(Stored items)

-- ==== Sys2Proof/Machine/Group.lean ====
section
/-! DEFINITION. The registers of one group: reads that return the last ready write (R56), the marks of R109, allocation and release (R106, R107), writes, masks, and the stochastic generators (R85). -/

namespace Sys2Proof.Machine

open Sys2Proof

def zeroLanes : Lanes := List.replicate 32 0
def laneAt (v : Lanes) (l : Nat) : W32 := v.getD l 0

/-! ### Vector registers -/

/-- One write laid over a register: only its lanes and bits change (R112). -/
def overlay (base : Lanes) (p : PendV) : Lanes :=
  laneNumbers.map fun l =>
    if p.mask.getLsbD l then (laneAt base l &&& ~~~p.bits) ||| (laneAt p.vals l &&& p.bits) else laneAt base l

/-- The contents a read returns at issue distance `dist`: every ready write, in issue order, over the base (R56). -/
def VReg.value (r : VReg) (dist : Nat) : Lanes :=
  (r.pend.filter fun p => p.ready ≤ dist).foldl overlay (if r.base.isEmpty then zeroLanes else r.base)

/-- Is the name unwritten for a read at this distance (R109): without a register, or read before its first writes are ready? -/
def VReg.unwritten (r : VReg) (dist : Nat) : Bool := !r.alloc || (r.fresh && !r.pend.isEmpty && !r.pend.any fun p => p.ready ≤ dist)

/-- Moves the leading ready writes into the base. -/
def VReg.settle (r : VReg) (dist : Nat) : VReg :=
  let done := r.pend.takeWhile fun p => p.ready ≤ dist
  if done.isEmpty then r
  else { r with base := done.foldl overlay (if r.base.isEmpty then zeroLanes else r.base), fresh := false, pend := r.pend.drop done.length }

def Group.vreg (g : Group) (n : Nat) : VReg := tget {} g.v n
def Group.setVreg (g : Group) (n : Nat) (r : VReg) : Group := { g with v := tset {} g.v n r }

/-- The 32 lanes of a vector name; 255 reads zero (R40), an unwritten name reads zero (R109). -/
def Group.readV (g : Group) (n : Nat) : Lanes :=
  if n = 255 then zeroLanes
  else if (g.vreg n).unwritten g.dist then zeroLanes else (g.vreg n).value g.dist

/-- Does a read of the name count as a read of an unwritten name? -/
def Group.unwrittenV (g : Group) (n : Nat) : Bool := n != 255 && (g.vreg n).unwritten g.dist

/-- The lanes of an operand, as numbers: one register, or a pair (R40). -/
def Group.readOp (g : Group) (n : Nat) (pair : Bool) : List Nat :=
  if pair then
    if n = 255 then laneNumbers.map fun _ => 0
    else
      let lo := g.readV n
      let hi := g.readV (n + 1)
      laneNumbers.map fun l => (laneAt lo l).toNat + 2 ^ 32 * (laneAt hi l).toNat
  else (g.readV n).map BitVec.toNat

/-- Writes lanes of a name with a fixed latency; 0 is ready at once. 255 discards (R40). -/
def Group.writeV (g : Group) (lat n : Nat) (mask : Mask) (bits : W32) (vals : Lanes) : Group :=
  if n = 255 then g
  else
    let r := (g.vreg n).settle g.dist
    let w : PendV := ⟨if lat = 0 then 0 else g.dist + lat, mask, bits, vals⟩
    g.setVreg n (VReg.settle { r with pend := r.pend ++ [w] } g.dist)

/-- Writes an operand of one register or a pair. -/
def Group.writeOp (g : Group) (lat n : Nat) (pair : Bool) (mask : Mask) (vals : List Nat) : Group :=
  if n = 255 then g
  else
    let g := g.writeV lat n mask 0xFFFFFFFF (vals.map (BitVec.ofNat 32))
    if pair then g.writeV lat (n + 1) mask 0xFFFFFFFF (vals.map fun x => BitVec.ofNat 32 (x / 2 ^ 32)) else g

/-- Is a fixed-latency write of the name not yet ready (R57)? -/
def Group.lateV (g : Group) (n : Nat) : Bool := n != 255 && (g.vreg n).pend.any fun p => g.dist < p.ready

/-- Marks a name unwritten and drops its register (R47). -/
def Group.releaseV (g : Group) (n : Nat) : Group := if n = 255 then g else { g with v := tdel g.v n }

/-! ### Masks and control registers -/

def Group.readM (g : Group) (n : Nat) : Mask :=
  if n = 0 then g.m0
  else
    let r := tget ({} : MReg) g.m n
    ((r.pend.filter fun p => p.1 ≤ g.dist).getLast?.map Prod.snd).getD r.base

def Group.writeM (g : Group) (lat n : Nat) (x : Mask) : Group :=
  let r := tget ({} : MReg) g.m n
  let base := ((r.pend.takeWhile fun p => p.1 ≤ g.dist).getLast?.map Prod.snd).getD r.base
  let rest := r.pend.dropWhile fun p => p.1 ≤ g.dist
  let r' : MReg := if lat = 0 && rest.isEmpty then ⟨x, []⟩ else ⟨base, rest ++ [(if lat = 0 then 0 else g.dist + lat, x)]⟩
  { g with m := tset {} g.m n r' }

def Group.lateM (g : Group) (n : Nat) : Bool := n != 0 && (tget ({} : MReg) g.m n).pend.any fun p => g.dist < p.1

def Group.readK (g : Group) (n : Nat) : W64 :=
  if n = 0 then 0
  else
    let r := tget ({} : KReg) g.k n
    ((r.pend.filter fun p => p.1 ≤ g.dist).getLast?.map Prod.snd).getD r.base

/-- Writes a control register; a write to k0 is discarded (R98). A tag on it goes (R269). -/
def Group.writeK (g : Group) (lat n : Nat) (x : W64) : Group :=
  if n = 0 then g
  else
    let r := tget ({} : KReg) g.k n
    let base := ((r.pend.takeWhile fun p => p.1 ≤ g.dist).getLast?.map Prod.snd).getD r.base
    let rest := r.pend.dropWhile fun p => p.1 ≤ g.dist
    let r' : KReg := if lat = 0 && rest.isEmpty then ⟨x, []⟩ else ⟨base, rest ++ [(if lat = 0 then 0 else g.dist + lat, x)]⟩
    { g with k := tset {} g.k n r' }

def Group.lateK (g : Group) (n : Nat) : Bool := n != 0 && (tget ({} : KReg) g.k n).pend.any fun p => g.dist < p.1

/-! ### Active lanes, MODE flags, generators -/

/-- Active() (R5, R18). -/
def Group.active (g : Group) (pred : Nat) : Mask := if pred = 0 then g.m0 else g.m0 &&& g.readM pred

/-- Sets sticky flags (R83). -/
def Group.setFlags (g : Group) (flags : W64) : Group := { g with mode := g.mode ||| (flags &&& 0xF800) }

/-- One step of a generator (R85); the new state is the drawn value. -/
def drawNext (x : W32) : W32 :=
  let x := x ^^^ (x <<< 13)
  let x := x ^^^ (x >>> 17)
  x ^^^ (x <<< 5)

/-- R85: the 32 states seeded from MODE.SEED. -/
def seedGens (seed : W32) : List W32 :=
  laneNumbers.map fun l =>
    let s := seed ^^^ BitVec.ofNat 32 ((l + 1) * 0x9E3779B9)
    if s = 0 then 0x9E3779B9 else s

def genAt (gens : List W32) (l : Nat) : W32 := gens.getD l 0

/-! ### Renaming and the pools (R106, R107, R278) -/

/-- Is the name a floor name of this group? -/
def Group.isFloor (g : Group) (n : Nat) : Bool := n < g.floor

/-- Is the floor register of a name free for it: below FLOOR, and not kept by an open region's checkpoint? -/
def Group.reserveFree (g : Group) (n : Nat) : Bool :=
  g.isFloor n && (match g.region with
    | some r => !((tget ({} : VReg) r.v n).alloc && !(tget ({} : VReg) r.v n).pooled)
    | none => true)

/-- Must a write of this name take a physical register: an unwritten name, or in a region a name that still holds its pre-region register? -/
def Group.needsReg (g : Group) (n : Nat) : Bool := n != 255 && (!(g.vreg n).alloc || (g.inreg && !(g.vreg n).shadow && (match g.region with
  | some r => (tget ({} : VReg) r.v n).alloc
  | none => false)))

/-- Of the names written, those that must come from the quadrant pool. -/
def Group.poolNames (g : Group) (ns : List Nat) : List Nat :=
  (ns.filter fun n => g.needsReg n && !(!(g.vreg n).alloc && g.reserveFree n)).eraseDups

/-- Gives a name its physical register: it reads 0 where the allocating instruction does not write (R106); inside a region the earlier contents are kept beside the checkpoint (R278). -/
def Group.allocV (g : Group) (n : Nat) : Group :=
  if !g.needsReg n then g
  else if (g.vreg n).alloc then g.setVreg n { g.vreg n with shadow := true, pooled := true }
  else g.setVreg n { alloc := true, pooled := !g.reserveFree n, fresh := true, shadow := g.inreg, base := [], pend := [] }

def Group.allocAll (g : Group) (ns : List Nat) : Group := ns.foldl Group.allocV g

/-- Registers of bank b that a group holds from the pool, those of a region's checkpoint included. -/
def Group.pooledIn (g : Group) (b : Nat) : Nat :=
  (g.v.filter fun e => e.2.alloc && e.2.pooled && e.1 % 4 == b).length
    + (match g.region with
      | some r => (r.v.filter fun e => e.2.alloc && e.2.pooled && e.1 % 4 == b && ((g.vreg e.1).shadow || !(g.vreg e.1).alloc)).length
      | none => 0)

/-- Floor names of bank b: the reserve a group holds (R107). -/
def Group.floorIn (g : Group) (b : Nat) : Nat := ((List.range g.floor).filter fun n => n % 4 == b).length

/-! ### Paths (R20, R21) -/

/-- The slot of the PEND entry with the greatest AGE that satisfies p, ties to the lower slot. -/
def oldestPend (ps : List PathEnt) (p : PathEnt → Bool) : Option Nat :=
  (List.range 8).foldl (fun best i =>
    let e := ps.getD i {}
    if e.valid && !e.arrived && p e then
      match best with
      | none => some i
      | some j => if (ps.getD j {}).age.toNat < e.age.toNat then some i else best
    else best) none

/-- The lowest free slot. -/
def freePath (ps : List PathEnt) : Option Nat := (List.range 8).find? fun i => !(ps.getD i {}).valid

/-- Every PEND entry that existed before the word ages by 1, saturating (R21). -/
def agePaths (ps : List PathEnt) : List PathEnt :=
  ps.map fun e => if e.valid && !e.arrived && e.age.toNat < 65535 then { e with age := e.age + 1 } else e

/-- The ageing switch of R21: if a pending path has reached MODE.AGE, the path whose next word is at `next` is set aside in its place. -/
def Group.ageSwitch (g : Group) (next : W64) : Option Group :=
  let lim := (g.mode.extractLsb' 16 16).toNat
  match oldestPend g.paths fun e => lim ≤ e.age.toNat with
  | some i =>
    let e := g.paths.getD i {}
    some { g with paths := g.paths.set i { e with pc := next, mask := g.m0, age := 0 }, m0 := e.mask, pc := e.pc }
  | none => none

/-- Bits [63:56] and [2:0] of an address register are reserved and read zero (Table 6-6). -/
def pcBits (x : W64) : W64 := x &&& 0x00FFFFFFFFFFFFF8

end Sys2Proof.Machine
end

**EXERCISE INSTRUCTIONS:**
Please transcribe the data exactly from its first line. End with the line that contains "unwritten name? -/".

**SOLUTION FOR THIS PROBLEM:**
-- ==== Sys2Proof/Machine/Group.lean ====
section
/-! DEFINITION. The registers of one group: reads that return the last ready write (R56), the marks of R109, allocation and release (R106, R107), writes, masks, and the stochastic generators (R85). -/

namespace Sys2Proof.Machine

open Sys2Proof

def zeroLanes : Lanes := List.replicate 32 0
def laneAt (v : Lanes) (l : Nat) : W32 := v.getD l 0

/-! ### Vector registers -/

/-- One write laid over a register: only its lanes and bits change (R112). -/
def overlay (base : Lanes) (p : PendV) : Lanes :=
  laneNumbers.map fun l =>
    if p.mask.getLsbD l then (laneAt base l &&& ~~~p.bits) ||| (laneAt p.vals l &&& p.bits) else laneAt base l

/-- The contents a read returns at issue distance `dist`: every ready write, in issue order, over the base (R56). -/
def VReg.value (r : VReg) (dist : Nat) : Lanes :=
  (r.pend.filter fun p => p.ready ≤ dist).foldl overlay (if r.base.isEmpty then zeroLanes else r.base)

/-- Is the name unwritten for a read at this distance (R109): without a register, or read before its first writes are ready? -/
def VReg.unwritten (r : VReg) (dist : Nat) : Bool := !r.alloc || (r.fresh && !r.pend.isEmpty && !r.pend.any fun p => p.ready ≤ dist)

/-- Moves the leading ready writes into the base. -/
def VReg.settle (r : VReg) (dist : Nat) : VReg :=
  let done := r.pend.takeWhile fun p => p.ready ≤ dist
  if done.isEmpty then r
  else { r with base := done.foldl overlay (if r.base.isEmpty then zeroLanes else r.base), fresh := false, pend := r.pend.drop done.length }

def Group.vreg (g : Group) (n : Nat) : VReg := tget {} g.v n
def Group.setVreg (g : Group) (n : Nat) (r : VReg) : Group := { g with v := tset {} g.v n r }

/-- The 32 lanes of a vector name; 255 reads zero (R40), an unwritten name reads zero (R109). -/
def Group.readV (g : Group) (n : Nat) : Lanes :=
  if n = 255 then zeroLanes
  else if (g.vreg n).unwritten g.dist then zeroLanes else (g.vreg n).value g.dist

/-- Does a read of the name count as a read of an unwritten name? -/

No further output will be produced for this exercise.